Problems most often arise in congested airspace where less experienced amateur pilots, flying aircraft equipped with fewer sensors and “collision avoidance” equipment are a known danger. STANAG 4671 compliant UAVs have to be able to detect and get out of the way of these amateur pilots without causing problems for any other aircraft. What it comes down to is that STANAG 4671 compliant UAVs need triple redundancy in all systems having to do with its ability to avoid collisions. Israel is trying to get out in front of this need and become the world leader in producing STANAG 4671 compliant UAVs.

Hermes 900 has been in service since 2012 but it wasn’t until August 2017 that it finally completed all its acceptance tests. With the Israelis, an aircraft can be in service for years before it is able to take and pass all of the tests for the capabilities and equipment it was designed to use. This allows the new aircraft to get operational experience, often in a combat zone, so that the design can be tweaked and different accessories tried out under realistic conditions. This enabled the StarLiner to achieve STANAG 4671 compliance in a relatively short time.

Currently over a hundred Hermes 900s are operational or on order for the Israeli Air Force and at least six export customers.

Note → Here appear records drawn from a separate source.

-- ==== Sys2Proof/Machine/Ops.lean ====
section
/-! DEFINITION. The shared operations: raising an error kind and handing the result back, the transport primitives, sending a request, host writes. -/

namespace Sys2Proof.Machine

/-- `EXC_CODE`, `EXC_FC` are latched first, for `ProtocolException` only (R32, R33, R261). -/
def State.latchException (e : ErrorKind) (s : State) : State :=
  match e with
  | .protocolException code fc => { s with excCode := code, excFc := fc }
  | .connectionFailure => s
  | .notConnected => s
  | .communicationTimeout => s
  | .crcMismatch => s

/-- `raise <Kind>(info)` (R12, R261, R262) outside an exchange: the status of the kind, the latched information,
and `RES` any value (R26, X9; log 9). Nothing else changes. -/
def State.raise (e : ErrorKind) (s : State) : State :=
  { s.latchException e with status := errorStatus e, res := Config.freeResult s.free, free := s.free + 1 }

/-- `raise` inside an exchange: `PHASE <- Failed` as well (R171, R261). -/
def State.failExchange (e : ErrorKind) (s : State) : State := { s.raise e with phase := .failed }

/-- The return from `Failed` (and from `Complete`): the result is handed over and `PHASE` is `Idle` (R171, R172, R267). -/
def State.handOver (s : State) : State := { s with phase := .idle }

/-- The bytes that arrive before the next `RxRead`'s deadline: the environment's choice (R71, X15; log 5). -/
def State.nextBurst (s : State) : List Byte :=
  match s.env.bursts with
  | b :: _ => b
  | [] => Config.freeBurst s.free

/-- The environment's choice is used up. -/
def State.dropBurst (s : State) : State :=
  match s.env.bursts with
  | _ :: rest => { s with env := { s.env with bursts := rest } }
  | [] => { s with free := s.free + 1 }

/-- What the input stream holds when an `RxRead` ends its wait: what was buffered, then what arrived (R71). -/
def State.available (s : State) : List Byte := s.env.rxq ++ s.nextBurst

/-- `RxRead(n)`, the bytes returned (R71): at most `n`, from the head of the stream. -/
def State.rxReadBytes (n : Nat) (s : State) : List Byte := s.available.take n

/-- `RxRead(n)`, the state after it (R71): the bytes returned are removed from the stream, whether or not there were `n`. -/
def State.rxReadState (n : Nat) (s : State) : State :=
  { s.dropBurst with env := { s.dropBurst.env with rxq := s.available.drop n } }

/-- `RxDiscard()` (R72). -/
def State.rxDiscard (s : State) : State := { s with env := { s.env with rxq := [] } }

/-- `TxWrite(bs)` (R70). -/
def State.txWrite (bs : List Byte) (s : State) : State := { s with env := { s.env with tx := s.env.tx ++ bs } }

/-- `TXBUF[0..8] <- frame8(...)` (R140, R141, R142), with the checksum computation's `ACC` (log 11). -/
def State.buildFrame (d f : Byte) (x y : Word) (s : State) : State :=
  { s.withChecksum (frame6 d f x y) with txbuf := frame8 d f x y }

/-- The transition from Idle to Sent (R171): flush, build, write, in this order (R173, R174, R291).
The settling delay that follows changes no state (R174; log 8). -/
def State.sendRequest (d : Byte) (r : Request) (s : State) : State :=
  let s1 := s.rxDiscard.buildFrame d (requestFunctionCode r) (requestAddress r) (requestOperand r)
  { s1.txWrite s1.txbuf.toList with phase := .sent, request := r }

/-- The environment's answer to an open (R181, X15; log 5). -/
def State.opensNow (s : State) : Bool :=
  match s.env.opens with
  | b :: _ => b
  | [] => Config.freeOpen s.free

/-- The environment's choice is used up. -/
def State.dropOpen (s : State) : State :=
  match s.env.opens with
  | _ :: rest => { s with env := { s.env with opens := rest } }
  | [] => { s with free := s.free + 1 }

/-- The environment opens the transport at `CFG_BAUD`, 8N1, read deadline `CFG_TIMEOUT` (R181). -/
def State.openLink (s : State) : State :=
  { s with connected := true, env := { s.env with link := some ⟨s.cfgBaud, s.cfgTimeout⟩ } }

/-- The environment closes the transport; bytes still buffered are lost with it (R182). -/
def State.closeLink (s : State) : State :=
  { s with connected := false, env := { s.env with link := none, rxq := [] } }

/-- Bytes arrive on the input stream of the open transport (R44, R258). -/
def State.receiveBytes (bs : List Byte) (s : State) : State :=
  { s with env := { s.env with rxq := s.env.rxq ++ bs } }

/-- The host writes a configuration register directly (R36 to R39, R184; log 19). -/
def State.configure (c : ConfigWrite) (s : State) : State :=
  match c with
  | .deviceId v => { s with cfgDeviceId := v }
  | .baud v => { s with cfgBaud := v }
  | .timeout v => { s with cfgTimeout := v }
  | .settle v => { s with cfgSettle := v }

end Sys2Proof.Machine
end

Hermes 900 officially entered Israeli Air Force service in 2015. Hermes 900, like other large Israeli UAVs, is also made available, via a British company, for lease and they are popular peacekeeping operations. For example, three of them arrived in Mali (Africa) during 2017 to serve with a UN peacekeeping force. The 900 is popular for maritime patrol and can even carry automatically-inflating life rafts that can be dropped to survivors of a maritime accident.

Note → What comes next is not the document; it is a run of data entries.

-- ==== Sys2Proof/Safety.lean ====
section
/-! DEFINITION. What claims call a good state: the invariant every step keeps, and the kinds of operation (R104). -/

namespace Sys2Proof.Machine

/-- The engine's invariant: `RXLEN` and `WCNT` count what the buffers hold, within their capacities (R24, R25; log 16, log 26);
`CONNECTED` is 1 exactly while a transport is open, and no input is buffered without one (R34, R74, R182; log 13);
between steps `PHASE` is `Idle`, or `Sent` while an exchange waits for its response on an open transport (R29, R171; log 3). -/
abbrev State.Inv (s : State) : Prop :=
  s.rxlen = s.rxbuf.length ∧ s.rxlen ≤ 260 ∧ s.wcnt = s.w.length ∧ s.wcnt ≤ wordFileCapacity ∧
  s.connected = s.env.link.isSome ∧ (s.connected = false → s.env.rxq = []) ∧
  (s.phase = .idle ∨ (s.phase = .sent ∧ s.connected = true))

/-- The pure operations (R104, column "kind"). -/
def isPure : Instr → Bool
  | .crc16 _ => true
  | .verify _ => true
  | .bldrd _ _ _ _ => true
  | .bldwr _ _ _ => true
  | .parsehdr _ => true
  | .words _ => true
  | .rmlookup _ => true
  | .rmspan _ => true
  | .cvtscale _ _ => true
  | .cvttemp _ => true
  | .cvtflag _ => true
  | .cvtascii _ => true
  | .cvtver _ => true
  | .asmrt _ => true
  | .connect => false
  | .disconnect => false
  | .rdregs _ _ => false
  | .wrreg _ _ => false
  | .rdrt => false
  | .rdinfo => false
  | .setload _ => false
  | .getload => false
  | .reqRead _ _ _ _ => false
  | .reqWrite _ _ _ _ => false
  | .rspRead _ _ _ _ => false
  | .rspWrite _ _ _ _ _ => false
  | .rspExc _ _ _ _ => false

/-- The transactional operations (R104, R183). -/
def isTransactional : Instr → Bool
  | .rdregs _ _ => true
  | .wrreg _ _ => true
  | .rdrt => true
  | .rdinfo => true
  | .setload _ => true
  | .getload => true
  | .crc16 _ => false
  | .verify _ => false
  | .bldrd _ _ _ _ => false
  | .bldwr _ _ _ => false
  | .parsehdr _ => false
  | .words _ => false
  | .connect => false
  | .disconnect => false
  | .rmlookup _ => false
  | .rmspan _ => false
  | .cvtscale _ _ => false
  | .cvttemp _ => false
  | .cvtflag _ => false
  | .cvtascii _ => false
  | .cvtver _ => false
  | .asmrt _ => false
  | .reqRead _ _ _ _ => false
  | .reqWrite _ _ _ _ => false
  | .rspRead _ _ _ _ => false
  | .rspWrite _ _ _ _ _ => false
  | .rspExc _ _ _ _ => false

/-- A transactional operation may run here: connected, no exchange in progress, a device id in its domain (R183, R178, R143). -/
def State.ready (s : State) : Bool :=
  s.connected && s.phase == .idle && deviceIdOk s.cfgDeviceId

/-- The environment answers REQ.READ for `count` registers with this header and this payload, whole, bit 7 of the function
code clear, `byte_count` the payload's length, the checksum right, low byte first (R71, R93, R153 to R156). -/
def ReadAnswered (s : State) (start count : Word) (h : Header) (data : List Byte) : Prop :=
  (s.sendRequest s.cfgDeviceId (.read start count)).rxReadBytes 3 = headerBytes h ∧
  h.functionCode &&& 0x80 = 0 ∧ h.third.toNat = data.length ∧
  ((s.sendRequest s.cfgDeviceId (.read start count)).rxReadState 3).rxReadBytes (data.length + 2) =
    data ++ le16 (crc16 (headerBytes h ++ data))

/-- The environment answers REQ.WRITE with this header and three more bytes before a right checksum (R71, R94, R160). -/
def WriteAnswered (s : State) (address value : Word) (h : Header) (b3 b4 b5 : Byte) : Prop :=
  (s.sendRequest s.cfgDeviceId (.write address value)).rxReadBytes 3 = headerBytes h ∧
  h.functionCode &&& 0x80 = 0 ∧
  ((s.sendRequest s.cfgDeviceId (.write address value)).rxReadState 3).rxReadBytes 5 =
    [b3, b4, b5] ++ le16 (crc16 (headerBytes h ++ [b3, b4, b5]))

/-- The one request of a single-exchange operation of the host: RDREGS or WRREG (R175, R176). -/
def IsExchange (i : Instr) (r : Request) : Prop :=
  (∃ start count, i = .rdregs start count ∧ r = .read start count) ∨
  (∃ address value, i = .wrreg address value ∧ r = .write address value)

/-- The wire frame of a request to a device, closed with its own checksum (R91, R92, R140). -/
def requestInstr (d : Byte) (r : Request) : Instr :=
  match r with
  | .read start count => .reqRead d start count (requestCrc d r)
  | .write address value => .reqWrite d address value (requestCrc d r)

/-- Two engines that agree on all an operation may depend on: `CONNECTED`, the configuration registers and the environment
(R20), and the model's counter of the free values (log 5, log 9), both between operations. -/
def SameLasting (s t : State) : Prop :=
  s.connected = t.connected ∧ s.cfgDeviceId = t.cfgDeviceId ∧ s.cfgBaud = t.cfgBaud ∧ s.cfgTimeout = t.cfgTimeout ∧
  s.cfgSettle = t.cfgSettle ∧ s.env = t.env ∧ s.free = t.free ∧ s.phase = .idle ∧ t.phase = .idle

/-- Two outcomes that the host and the line cannot tell apart: the same refusal, or next states with the same `STATUS` and `RES`,
with `ProtocolException` the same `EXC_CODE` and `EXC_FC` (R171, R250), and the same lasting state. `RES` is compared after an
error too, where R26 and X9 let it be any value: the model makes it a function of the counter `free` (log 9). -/
def SameForHost (a b : Out) : Prop :=
  match a, b with
  | .next s, .next t => s.status = t.status ∧ s.res = t.res ∧
    (s.status = .protocolException → s.excCode = t.excCode ∧ s.excFc = t.excFc) ∧ SameLasting s t
  | .refused r, .refused q => r = q
  | .fault _, .fault _ => True
  | _, _ => False

end Sys2Proof.Machine
end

Israeli aircraft manufacturer Elbit conducted the first flight test of the Hermes 900 in 2009 and it saw heavy use during the 2014 war with Hamas in Gaza. This Hermes 900 is similar in size (and appearance) to the American Predator (both weighing 1.1 tons), but the Israeli UAV is built mainly for endurance. The Hermes 900 can stay in the air for 36 hours and has a payload of 300 kg (650 pounds). This means that, with its cruising speed of 125 kilometers an hour, the Hermes 900 has a max range of 4,500 kilometers and a max ceiling of 9,100 meters (30,000 feet). That last bit is important, because one of the export customers is Switzerland and the good high-altitude performance was a key reason for the sale.

The Hermes 900 has a wingspan of 15 meters, length of 8.3 meters and max speed to 220 kilometers an hour. The 900 is basically a stretched and bulked up Hermes 450, which is a 450 kg (992 pound) aircraft, with a payload of 150 kg. It can also carry Hellfire missiles. The Hermes 450 is 6.5 meters (20 feet), long and has an 11.3-meter (35 foot) wingspan. It can stay in the air for up to 20 hours per sortie and fly as high as 6,500 meters (20,000 feet). The Hermes 450 is the primary heavy UAV for the Israeli armed forces and has been in service since the late 1990s.

The Hermes 900, like most UAVs, is sold as system package. Each Hermes 900 system consists of three UAVs, ground control and maintenance gear. Depending on accessories and (for export) the maintenance and training package each Hermes 900 system costs $15-20 million, with the StarLiner costing more.